20161007

Day 886

Heading back into the town for university after a long summer break seemed to have made him forget the rules. He'd spent all of the first and second year memorising them, beating his classmates and rivals alike (metaphorically and literally) and outlasting over seventy eight students in total. He should have known what to do but being home made made him soft.

He saw the first piece of graffiti on the side of a substation from his cushy seat aboard Carriage D of the inbound train. It read HUSH like all the others did and that was the first warning. It marked the entrance to the town, not the official one but the boundaries between the rest of England and the dimension that the town was unknowingly built in.

At this point he was meant to turn all electric devices off and keep salt on his tongue for fifty minutes.

Instead he turned back to his ebook, vaguely noting that he had a further hour or so until he got to the station itself. The trains liked to go the roundabout way that traced a welcoming sigil into the town's dimension and helped to ease and nausea from crossing the border. He remembered this much and nothing more.

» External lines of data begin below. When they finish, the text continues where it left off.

-- ==== Sys2Proof/Machine/Cfg.lean ====
section
/-!
DEFINITION. Machine/Cfg.lean: configuration requests as the station logic answers them (R68, R74 to R77, R80): the ports' own functions,
the endpoint functions (Table 12.1), virtual downstream ports (R141, R295) and lent functions (Table 5.9), requests forwarded below a
downstream port with the owner actions of Table 5.11, and a Secondary Bus Reset of an upstream port (R83).
-/

namespace Sys2Proof.Machine

/-! ### The context of a TLP (stage 2) -/

/-- Stage 2 at a station: the requester entry of (Requester ID, `key`), else the defaults of the ingress port `dp`. DEF_PROG counts beside
the entry's own PROG (R124). The host endpoint channel has no port defaults: a requester absent from the table takes RCLASS 0 and PROG 0
there, which the spec does not state (log entry 53). -/
def State.context (s : State) (src stn : Nat) (org : Origin) (vs ing node vc key dp : Nat) (t : Tlp) : Except Stop Cx :=
  let isPort : Bool := decide (dp < 144)
  let defProg := if isPort && s.flag (F.STN_CLS_PORT_DEF_DEF_PROG (stnOf dp) (kOf dp)) then 4 else 0
  let cx : Cx := { src := src, stn := stn, org := org, vs := vs, ing := ing, node := node, cls := tlpClass t, vc := vc, prog := defProg,
                   rid0 := t.rid, tag0 := t.tag }
  match s.requester stn t.rid.toNat key with
    | .error i => .error (.bad tReq i)
    | .ok none => .ok { cx with rclass := if isPort then s.get (F.STN_CLS_PORT_DEF_DEF_RCLASS (stnOf dp) (kOf dp)) else 0 }
    | .ok (some i) =>
      let e := s.tw64 tReq stn i 0
      .ok { cx with rclass := reqClass e, req := i, prog := defProg + (if reqProg e then 2 else 0),
                    lend := if reqLent e then reqLend e else 0xFFFF }

/-- A context that has met no entry: what a refusal of stage 2 is reported with. -/
def bareCx (src stn : Nat) (org : Origin) (vs ing node vc : Nat) (t : Tlp) : Cx :=
  { src := src, stn := stn, org := org, vs := vs, ing := ing, node := node, cls := tlpClass t, vc := vc, rid0 := t.rid, tag0 := t.tag }

/-! ### Configuration requests as TLPs -/

/-- The TLP of a configuration request. -/
def cfgTlp (flit : Bool) (r : CfgReq) : Tlp :=
  let t : Tlp := { (default : Tlp) with kind := if r.write then .cfgWr else .cfgRd, flitFmt := flit, rid := r.rid, tag := r.tag,
                                        target := r.target, nbytes := 4, len := if r.write then 16 else 12, reg := r.reg, be := r.be,
                                        type1 := r.type1, data := if r.write then leBytes 4 r.data.toNat else [] }
  { t with hdr := Config.hdrBytes t }

def isWrite (t : Tlp) : Bool := t.kind == .cfgWr
/-- The doubleword a configuration TLP names, its data and its byte enables as a mask. -/
def cfgOff (t : Tlp) : Nat := t.reg.toNat / 4 * 4
def cfgData (t : Tlp) : Nat := leAt t.data 0 4
def beMask (be : B8) : Nat :=
  (List.range 4).foldl (fun m i => if bit be.toNat i then m + 255 * 256 ^ i else m) 0

/-- A doubleword after a write under masks: bits that take the data, and bits that a written 1 clears. -/
def merge (old data be rw w1c : Nat) : Nat :=
  let a := rw &&& be
  let b := (old ^^^ (old &&& a)) ||| (data &&& a)
  b ^^^ (b &&& (w1c &&& be &&& data))

/-! ### Owner actions on a port with lendings (R145, Table 5.11) -/

/-- An active lending on port p whose OWNER_RESET is 0. -/
def State.guard (s : State) (p : Nat) : Option Nat :=
  (s.lendsOn p).find? fun i => s.lendState (stnOf p) i == 1 && !s.lendReset (stnOf p) i
/-- An active lending on port p. -/
def State.lentOn (s : State) (p : Nat) : Option Nat := (s.lendsOn p).find? fun i => s.lendState (stnOf p) i == 1

/-- LEND_OWNER_BLOCKED for a suppressed write. -/
def State.ownerBlocked (s : State) (p i reg val : Nat) : State :=
  s.raise (srcStn (stnOf p)) 0x3012 1 (scVs (s.lendOwner (stnOf p) i)) [i, reg, val]

/-- An action that resets or powers off what is below port p: suppressed, with the answer false, while a lending with OWNER_RESET 0 is
active; otherwise active lendings are suspended first. -/
def State.ownerAct (s : State) (p reg val : Nat) : State × Bool :=
  match s.guard p with
  | some i => (s.ownerBlocked p i reg val, false)
  | none => (if (s.lentOn p).isSome then s.suspendPort p lsOwner else s, true)

/-- Secondary Bus Reset (held while it is set) or Link Disable of a DSP acts on its link alone (R83). -/
def State.dspHold (s : State) (p : Nat) (disable set : Bool) : State :=
  if disable then
    let s := s.modPort p fun x => { x with dis := { x.dis with link := set } }
    if set then s.goOff p ldDisable lsLink else s.kick p
  else
    let s := s.modPort p fun x => { x with dis := { x.dis with sbr := set } }
    if set then s.goOff p ldHot lsOwner else s.kick p

/-- DSP_LINK_RESET: a Secondary Bus Reset or a Link Disable that a host writes to a DSP, under Table 5.11. -/
def execDspLinkReset (p : Port) (disable set : Bool) (s : State) : Res :=
  .next (
    if s.pciRole p ≠ 2 then s
    else if set then
      match s.ownerAct p (if disable then ofLNKCTL else ofBCTL) (if disable then 0x10 else 0x400000) with
      | (s, true) => s.dspHold p disable true
      | (s, false) => s
    else s.dspHold p disable false)

/-- A write of Slot Control of a DSP, with Power Controller Control under Table 5.11. -/
def State.slotCtlOp (s : State) (p val : Nat) : State :=
  if bit val 10 && !s.flag (F.STN_PORT_HP_STATUS_PCC (stnOf p) (kOf p)) && s.hasSlot p then
    match s.ownerAct p ofSLTCTL val with
    | (s, true) => s.slotCtl p val
    | (s, false) => s.slotCtl p (setBit val 10 false)
  else s.slotCtl p val

/-- SLOT_CONTROL_WRITE: a DSP with a slot has the register. -/
def execSlotControlWrite (p : Port) (val : B16) (s : State) : Res :=
  .next (if s.pciRole p = 2 then s.slotCtlOp p val.toNat else s)

/-! ### Lent functions: resets and BARs (R139, R142) -/

/-- A Function Level Reset of a lent function: its completion return entries are released. -/
def State.lentFlr (s : State) (st i : Nat) : State := s.crtReleaseLend st i

/-- The reset itself: Initiate Function Level Reset in the Device Control of REAL_RID, sent as the port forwards a configuration request. -/
def State.sendFlr (s : State) (st i : Nat) : State :=
  let r : CfgReq := { write := true, type1 := false, target := BitVec.ofNat 16 (s.lendRid st i), reg := (s.probe st i).vfPcie + 8, be := 2,
                      data := 0x8000, rid := (s.proxyId (s.lendOwner st i) 7).getD 0, tag := 0 }
  (s.emit (.tlp (s.lendPort st i) (cfgTlp false r))).lentFlr st i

The next piece of graffiti was on the window opposite him, again it read HUSH and gave him a second chance to save himself with the salt he'd brought along just for this. He didn't see this graffiti, didn't see when it crawled onto the train door nearly in front of him, onto the wall in front of him, onto the chair in front of him or even onto his shoes.

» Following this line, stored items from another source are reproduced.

/-- Every shadow copy is written and one commit starts: registers change, tables wait for the flip of their station, lendings become active
in the stations that carry them. `sc` is the state with every item applied. -/
def State.applyCommit (s sc : State) (ks : List ItemK) : State :=
  let as := (addrsOf ks).filter fun a => !fabReg a
  let words := s.tbl.shadow ++ wordsChanged s sc
  let defs := (as.filter isPortDef).map fun a => (a, sc.reg a)
  let s1 := (as.filter fun a => !isPortDef a).foldl (fun t a => t.setReg a (sc.reg a)) s
  let s1 := { s1 with tbl := { s1.tbl with shadow := words, flipRegs := defs, regShadow := [], probes := sc.tbl.probes } }
  let stns := (List.range 16).filter fun st => words.any (fun x => stnKey st x.1) || defs.any fun x => (x.1 - 0x01000000) / 0x100000 == st
  let s1 := stns.foldl (fun t st => t.putB (F.STN_CLS_STATUS_FLIP_PENDING st) true) s1
  let lends := ks.filterMap fun k => match k with
    | .lend st idx _ _ => some (st, idx)
    | _ => none
  let s1 := lends.foldl (fun t x => ((if t.flipPending x.1 then t.flipStn x.1 else t).vdpClear x.1 x.2).lendActive x.1 x.2) s1
  let s1 := ks.foldl State.applyLive s1
  let n := s.cmd.commits + 1
  let keys := ks.flatMap itemKeys
  let s1 := { s1 with cmd := { s1.cmd with commits := n, stamps := keys.foldl (fun m k => SMap.set (fun _ => 0) m k n) s1.cmd.stamps } }
  State.afterCommit s s1 as (bifsOf ks)

/-- The stations that an image goes to. -/
def imageMask (ks : List ItemK) : Nat :=
  ks.foldl (fun m k => match k with
    | .image x _ _ => m ||| x
    | _ => m) 0

/-- What a COMMIT leaves for the fabric: the words wait for the next GO, and the manager node starts a route change of its own once it has
published (R287). -/
def State.commitFabric (s : State) (ws : List (Nat × Nat × B32)) : State :=
  let own := (ws.filter fun w => w.1 == s.nodeId).map Prod.snd
  let far := ws.filter fun w => w.1 != s.nodeId
  let s : State := { s with fab := { s.fab with own := s.fab.own ++ own, far := s.fab.far ++ far } }
  if s.managed && s.get F.FAB_STATE_MGR_NODE == s.nodeId && decide (12 ≤ s.get F.FAB_STATE_STEP) && s.fab.hold.isNone
      && !s.fab.publishing && s.fab.goAt.isNone then
    s.startChange [] (s.touched ws) 0
  else s

/-- The item changes a block under block reset (Table 15.2). -/
def State.itemBlocked (s : State) (k : ItemK) : Bool :=
  let code := match k with
    | .image .. | .regions .. => 2
    | _ => 1
  (itemRegs k).any s.blocked || (itemStations k).any fun st => s.pow.block == some (code, st)

/-- Whether the configuration that `sc` would bring may be committed: cross-checks, earlier COMMITs, quiesce-only fields, blocks under
reset (R396, R404). -/
def State.commitRefused (s sc : State) (key : B32) (items : List Item) (ks : List ItemK) : Option (Status × Nat) :=
  let as := addrsOf ks
  match sc.crossAll with
  | some e => some e
  | none => match sc.crossRegs key as with
    | some e => some e
    | none => match s.overtaken items with
      | some i => some (.stagedConflict, i)
      | none => if as.any (fun a => qoChange s sc a && s.qoBusy a) || ks.any s.itemBlocked then some (.busy, 0) else none

/-! ### Opcodes -/

def opTxn (code : Nat) (kind : OpKind) : OpInfo := { code := code, kind := kind, who := [.fm, .pm], forms := [.dev, .node] }

/-- COMMIT. -/
def execCommit (h : Hdr) (s : State) : Res :=
  .next (s.serve (.commit h) (opTxn 0x0201 .I) h [] fun x s =>
    match s.txn x.key with
    | none => .fail .notIdle s
    | some t =>
      let s := s.flipAll
      let ks := (if s.tbl.regShadow.isEmpty then [] else [ItemK.regs s.tbl.regShadow]) ++ t.items.map fun i => i.what
      let shift := ks.length - t.items.length
      match s.tryCommit x.key s 0 ks with
      | .error (st, i) => .fail st s (i - shift)
      | .ok sc =>
        match s.commitRefused sc x.key t.items ks with
        | some (st, d) => .fail st s d
        | none =>
          let off := (addrsOf ks).any (fun a => !s.regOn a) || (ks.flatMap itemStations).any fun st => !s.pdOn (16 + st)
          let im := imageMask ks
          let fw := s.fabWords sc ks
          let later := im != 0 || !fw.isEmpty
          if off then .fail .hwFault s
          else if later && decide (16 ≤ s.asyncLive x.key) then .fail .noResource s
          else
            let rec_ (obj : Nat) : Async := { cred := x.key, tag := h.tag, opcode := 0x0201, obj := obj, mode := 0, started := s.clk.now,
                                              ended := none, evId := none, seq := 0, endTime := 0 }
            let s1 := (s.applyCommit sc ks).dropTxn x.key
            let s1 := if im = 0 then s1
              else { s1 with cmd := { s1.cmd with asyncs := s1.cmd.asyncs ++ [rec_ (2 ^ 16 + im)], xfer := [], xferCred := 0 } }
            let s1 := if fw.isEmpty then s1
              else ({ s1 with cmd := { s1.cmd with asyncs := s1.cmd.asyncs ++ [rec_ (2 ^ 17)] } }).commitFabric fw
            if later then { st := .accepted, s := s1 }
            else if (List.range 16).any s1.flipPending then { st := .ok, s := s1, owed := true }
            else .ok s1)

He only noticed when the screen in front of him went fuzzy and the distorted phrase repeated again and again and again, always telling him to HUSH until it switched to scream and he finally remembered. But he still forgot that when the words changed you had to swallow three spoons of salt instead of letting it sit.

As the salt sat on his tongue, burning more than last time, he noticed how crowded the carriage now was.

He knew that most people got off at the stop before this one, heading into Borderton and pretending it was the end of the line instead of the frontier between dimensions. A quick glance around confirmed that the people who were now with him weren't human, they were Locals. Locals weren't usually seen on the trains unless something was... wrong.

Taking a deep breath he closed his eyes and slowly let it out, opening them to find himself surrounded on all sides by Locals. Their lidless eyes bored into him, weighing him down with the knowledge that he'd royally screwed up this time. He should have known better. Their pencil-thin lips puckered in unison and they raised their singular finger to all say HUSH.

When the train arrived, Carriage D was empty.